時事通信 5/18(木) 20:27配信

 自民党の二階俊博幹事長は18日、党憲法改正推進本部の保岡興治本部長と党本部で会談し、安倍晋三首相が検討の加速を指示した党の改憲案づくりについて、推進本部の体制を強化して対応する方針を確認した。

 当面は新たな協議機関を設置せずに議論を進める。

 党内では推進本部の下に、首相に近いベテランらで構成する小委員会や起草委員会を設ける案が出ていたが、保岡氏は二階氏との会談後、記者団に「将来は考える必要があるかもしれないが、当面は推進本部を強化していく」と語った。

 首相が改憲案を唐突に打ち出し、具体化を急がせることに党内では不満もくすぶっている。新機関設置の見送りには、党内融和を図りつつ検討を進める狙いがあるとみられる。

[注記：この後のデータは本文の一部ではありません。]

-- ==== Sys2Proof/Laws/Poly.lean ====
section
/-! SUPPORT. Field elements and packed polynomials, operation by operation: bounds, and the slots of each result
(00_scope.md R9, 41_polynomial_engine.md R179 to R185). -/
namespace Sys2Proof.Machine

/-! ## Field elements stay in range (40_field_engine.md R140) -/

theorem m_pos (f : Field) : 0 < f.m := by cases f <;> decide

theorem slots_pos (f : Field) : 0 < f.slots := by cases f <;> decide

/-- Every EXP entry is a field element. -/
theorem expRom_lt (f : Field) (i : Nat) : expRom f i < 2 ^ f.m := by
  have h : ∀ (l : List Nat) (b : Nat), 0 < b → (∀ x ∈ l, x < b) → l.getD i 0 < b := by
    intro l b hb hl
    rw [List.getD_eq_getElem?_getD]
    cases hi : l[i]? with
    | none => exact hb
    | some x => exact hl x (List.mem_of_getElem? hi)
  exact h _ _ (Nat.two_pow_pos _) (by cases f <;> decide)

theorem gfMul_lt (f : Field) (a b : Nat) : gfMul f a b < 2 ^ f.m := by
  unfold gfMul
  split
  · exact expRom_lt f _
  · exact Nat.two_pow_pos _

theorem gfDiv_lt (f : Field) (a b q : Nat) (h : gfDiv f a b = some q) : q < 2 ^ f.m := by
  unfold gfDiv at h
  split at h
  · cases h
  · cases h
    exact Nat.two_pow_pos _
  · cases h
    exact expRom_lt f _

/-! ## Slots -/

theorem slot_lt (f : Field) (p i : Nat) : slot f p i < 2 ^ f.m := Nat.mod_lt _ (Nat.two_pow_pos _)

@[simp] theorem slot_zero (f : Field) (i : Nat) : slot f 0 i = 0 := by simp [slot]

/-- Bit b of slot i is bit m·i + b of the word. -/
theorem testBit_slot (f : Field) (p i b : Nat) :
    (slot f p i).testBit b = (decide (b < f.m) && p.testBit (f.m * i + b)) := by
  simp [slot, Nat.testBit_mod_two_pow, Nat.testBit_shiftRight]

theorem slot_xor (f : Field) (p q i : Nat) : slot f (p ^^^ q) i = slot f p i ^^^ slot f q i := by
  apply Nat.eq_of_testBit_eq
  intro b
  simp only [testBit_slot, Nat.testBit_xor]
  cases decide (b < f.m) <;> simp

/-- Two words with the same slots everywhere are equal. -/
theorem eq_of_slots (f : Field) (p q : Nat) (h : ∀ i, slot f p i = slot f q i) : p = q := by
  apply Nat.eq_of_testBit_eq
  intro n
  have hn := congrArg (fun v => v.testBit (n % f.m)) (h (n / f.m))
  simp only [testBit_slot, Nat.mod_lt _ (m_pos f), decide_true, Bool.true_and, Nat.div_add_mod] at hn
  exact hn

/-- A word below 2^(m·n) has no slot at or above n. -/
theorem slot_eq_zero_of_lt (f : Field) (p n i : Nat) (h : p < 2 ^ (f.m * n)) (hi : n ≤ i) : slot f p i = 0 := by
  have : p < 2 ^ (f.m * i) := Nat.lt_of_lt_of_le h (Nat.pow_le_pow_right (by decide) (Nat.mul_le_mul_left _ hi))
  simp [slot, Nat.shiftRight_eq_div_pow, Nat.div_eq_of_lt this]

/-- Shifting by k slots moves slot i to slot i + k. -/
theorem slot_shiftLeft (f : Field) (p k i : Nat) :
    slot f (p <<< (f.m * k)) i = if k ≤ i then slot f p (i - k) else 0 := by
  apply Nat.eq_of_testBit_eq
  intro b
  rw [testBit_slot, Nat.testBit_shiftLeft]
  by_cases hb : b < f.m
  · by_cases hk : k ≤ i
    · obtain ⟨d, rfl⟩ := Nat.exists_eq_add_of_le hk
      have h1 : f.m * (k + d) + b ≥ f.m * k := by rw [Nat.mul_add]; omega
      have h2 : f.m * (k + d) + b - f.m * k = f.m * d + b := by rw [Nat.mul_add]; omega
      simp [hb, h1, h2, testBit_slot]
    · have h1 : ¬ f.m * k ≤ f.m * i + b := by
        have : f.m * (i + 1) ≤ f.m * k := Nat.mul_le_mul_left _ (by omega)
        rw [Nat.mul_add] at this
        omega
      simp [hk, h1]
  · simp only [hb, decide_false, Bool.false_and]
    split
    · simp [testBit_slot, hb]
    · simp

/-! ## Packing -/

theorem packUpTo_lt (f : Field) (g : Nat → Nat) (hg : ∀ i, g i < 2 ^ f.m) (n : Nat) :
    packUpTo f g n < 2 ^ (f.m * n) := by
  induction n with
  | zero => simp [packUpTo]
  | succ n ih =>
    rw [packUpTo, Nat.shiftLeft_eq, Nat.mul_add, Nat.mul_one, Nat.pow_add]
    have h1 : g n + 1 ≤ 2 ^ f.m := hg n
    have h2 : (g n + 1) * 2 ^ (f.m * n) ≤ 2 ^ f.m * 2 ^ (f.m * n) := Nat.mul_le_mul_right _ h1
    rw [Nat.add_mul, Nat.one_mul] at h2
    rw [Nat.mul_comm (2 ^ (f.m * n))]
    omega

/-- The slots of a packed word are what was packed. -/
theorem slot_packUpTo (f : Field) (g : Nat → Nat) (hg : ∀ i, g i < 2 ^ f.m) (n i : Nat) :
    slot f (packUpTo f g n) i = if i < n then g i else 0 := by
  induction n with
  | zero => simp [packUpTo]
  | succ n ih =>
    have hlt := packUpTo_lt f g hg n
    have hx : packUpTo f g n + g n <<< (f.m * n) = packUpTo f g n ^^^ (g n <<< (f.m * n)) := by
      rw [Nat.add_comm, Nat.shiftLeft_add_eq_or_of_lt hlt]
      apply Nat.eq_of_testBit_eq
      intro b
      rw [Nat.testBit_or, Nat.testBit_xor, Nat.testBit_shiftLeft]
      by_cases hb : f.m * n ≤ b
      · have : (packUpTo f g n).testBit b = false :=
          Nat.testBit_lt_two_pow (Nat.lt_of_lt_of_le hlt (Nat.pow_le_pow_right (by decide) hb))
        simp [this]
      · simp [hb]
    rw [packUpTo, hx, slot_xor, ih, slot_shiftLeft]
    rcases Nat.lt_trichotomy i n with h | h | h
    · simp [h, Nat.not_le.mpr h, Nat.lt_succ_of_lt h]
    · subst h
      simp [slot, Nat.mod_eq_of_lt (hg i)]
    · have h0 : slot f (g n) (i - n) = 0 :=
        slot_eq_zero_of_lt f (g n) 1 (i - n) (by simpa using hg n) (by omega)
      have h1 : ¬ i < n := by omega
      have h2 : ¬ i < n + 1 := by omega
      simp [h1, h2, Nat.le_of_lt h, h0]

theorem xorUpTo_lt (g : Nat → Nat) (w n : Nat) (hg : ∀ i, g i < 2 ^ w) : xorUpTo g n < 2 ^ w := by
  induction n with
  | zero => exact Nat.two_pow_pos _
  | succ n ih => exact Nat.xor_lt_two_pow ih (hg n)

/-! ## The operations on packed words -/

theorem scale_lt (f : Field) (p x : Nat) : scale f p x < 2 ^ (f.m * f.slots) :=
  packUpTo_lt f _ (fun _ => gfMul_lt f _ _) _

/-- scale multiplies each of the SLOTS_m slots (R180). -/
theorem slot_scale (f : Field) (p x i : Nat) :
    slot f (scale f p x) i = if i < f.slots then gfMul f (slot f p i) x else 0 :=
  slot_packUpTo f _ (fun _ => gfMul_lt f _ _) _ _

theorem prodCoeff_lt (f : Field) (p q n : Nat) : prodCoeff f p q n < 2 ^ f.m :=
  xorUpTo_lt _ _ _ (fun _ => gfMul_lt f _ _)

/-- The slots of prod are the product's coefficients (R179). -/
theorem slot_prod (f : Field) (p q n : Nat) :
    slot f (prod f p q) n = if n < 2 * f.slots - 1 then prodCoeff f p q n else 0 :=
  slot_packUpTo f _ (prodCoeff_lt f p q) _ _

theorem prod_lt (f : Field) (p q : Nat) : prod f p q < 2 ^ (f.m * (2 * f.slots - 1)) :=
  packUpTo_lt f _ (prodCoeff_lt f p q) _

/-- force1 sets slot 0 to 1 and keeps the others (R182). -/
theorem slot_force1 (f : Field) (q i : Nat) : slot f (force1 f q) i = if i = 0 then 1 else slot f q i := by
  apply Nat.eq_of_testBit_eq
  intro b
  rw [testBit_slot, force1, Nat.testBit_or, Nat.testBit_shiftLeft, Nat.testBit_shiftRight]
  by_cases hb : b < f.m
  · by_cases hi : i = 0
    · subst hi
      simp [hb]
    · have h1 : f.m ≤ f.m * i + b := by
        have : f.m * 1 ≤ f.m * i := Nat.mul_le_mul_left _ (by omega)
        omega
      have h2 : f.m + (f.m * i + b - f.m) = f.m * i + b := by omega
      have h3 : (1 : Nat).testBit (f.m * i + b) = false := by
        apply Nat.testBit_lt_two_pow
        calc 1 < 2 ^ 1 := by decide
          _ ≤ 2 ^ (f.m * i + b) := Nat.pow_le_pow_right (by decide) (Nat.le_trans (m_pos f) h1)
      simp [hb, hi, h1, h2, h3, testBit_slot]
  · simp only [hb, decide_false, Bool.false_and]
    split
    · symm
      apply Nat.testBit_lt_two_pow
      calc 1 < 2 ^ 1 := by decide
        _ ≤ 2 ^ b := Nat.pow_le_pow_right (by decide) (Nat.le_trans (m_pos f) (Nat.le_of_not_lt hb))
    · simp [testBit_slot, hb]

/-- lowk keeps the k low slots (43_decoder_stages.md R250). -/
theorem slot_lowk (f : Field) (v k i : Nat) : slot f (lowk f v k) i = if i < k then slot f v i else 0 := by
  apply Nat.eq_of_testBit_eq
  intro b
  rw [testBit_slot, lowk, Nat.testBit_mod_two_pow]
  by_cases hb : b < f.m
  · by_cases hi : i < k
    · have : f.m * i + b < k * f.m := by
        have := Nat.mul_le_mul_left f.m (show i + 1 ≤ k from hi)
        rw [Nat.mul_add, Nat.mul_comm f.m k] at this
        omega
      simp [hb, hi, this, testBit_slot]
    · have : ¬ f.m * i + b < k * f.m := by
        have := Nat.mul_le_mul_left f.m (Nat.le_of_not_lt hi)
        rw [Nat.mul_comm f.m k] at this
        omega
      simp [hi, this]
  · simp only [hb, decide_false, Bool.false_and]
    split
    · simp [testBit_slot, hb]
    · simp

theorem lowk_lt (f : Field) (v k : Nat) : lowk f v k < 2 ^ (k * f.m) := Nat.mod_lt _ (Nat.two_pow_pos _)

/-- The slots of the formal derivative (R185). -/
theorem slot_polyDeriv (f : Field) (p j : Nat) :
    slot f (polyDeriv f p) j = if j < f.slots then derivCoeff f p j else 0 := by
  apply slot_packUpTo
  intro i
  unfold derivCoeff
  split
  · exact slot_lt f _ _
  · exact Nat.two_pow_pos _

/-- The scan from the top finds the highest nonzero slot below n, or none (R186). -/
theorem degBelow_cases (f : Field) (p n : Nat) :
    (degBelow f p n = none ∧ ∀ i, i < n → slot f p i = 0) ∨
    (∃ d, degBelow f p n = some d ∧ d < n ∧ slot f p d ≠ 0 ∧ ∀ i, d < i → i < n → slot f p i = 0) := by
  induction n with
  | zero => exact .inl ⟨rfl, fun i hi => absurd hi (Nat.not_lt_zero i)⟩
  | succ n ih =>
    rw [degBelow]
    by_cases h : slot f p n = 0
    · simp only [ne_eq, h, not_true_eq_false, ↓reduceIte]
      rcases ih with ⟨h1, h2⟩ | ⟨d, h1, h2, h3, h4⟩
      · refine .inl ⟨h1, fun i hi => ?_⟩
        rcases Nat.lt_succ_iff_lt_or_eq.mp hi with hi | rfl
        · exact h2 i hi
        · exact h
      · refine .inr ⟨d, h1, Nat.lt_succ_of_lt h2, h3, fun i hi hn => ?_⟩
        rcases Nat.lt_succ_iff_lt_or_eq.mp hn with hn | rfl
        · exact h4 i hi hn
        · exact h
    · simp only [ne_eq, h, not_false_eq_true, ↓reduceIte]
      exact .inr ⟨n, rfl, Nat.lt_succ_self n, h, fun i h1 h2 => absurd h2 (by omega)⟩

end Sys2Proof.Machine
end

 当面の進め方としては、推進本部の役員に首相に近い高村正彦副総裁や、党の改憲草案づくりを担った石破茂前地方創生担当相らを加える案が取り沙汰されている。首相は18日、高村氏と国会内で会談し「保岡氏の相談に乗ってほしい」と要請した。

 改憲項目について、首相は(1)9条への自衛隊明記(2)高等教育の無償化(3)緊急事態条項の創設―を挙げている。二階、保岡両氏は同日の会談で、首相の意向を踏まえ議論を進める方針で一致した。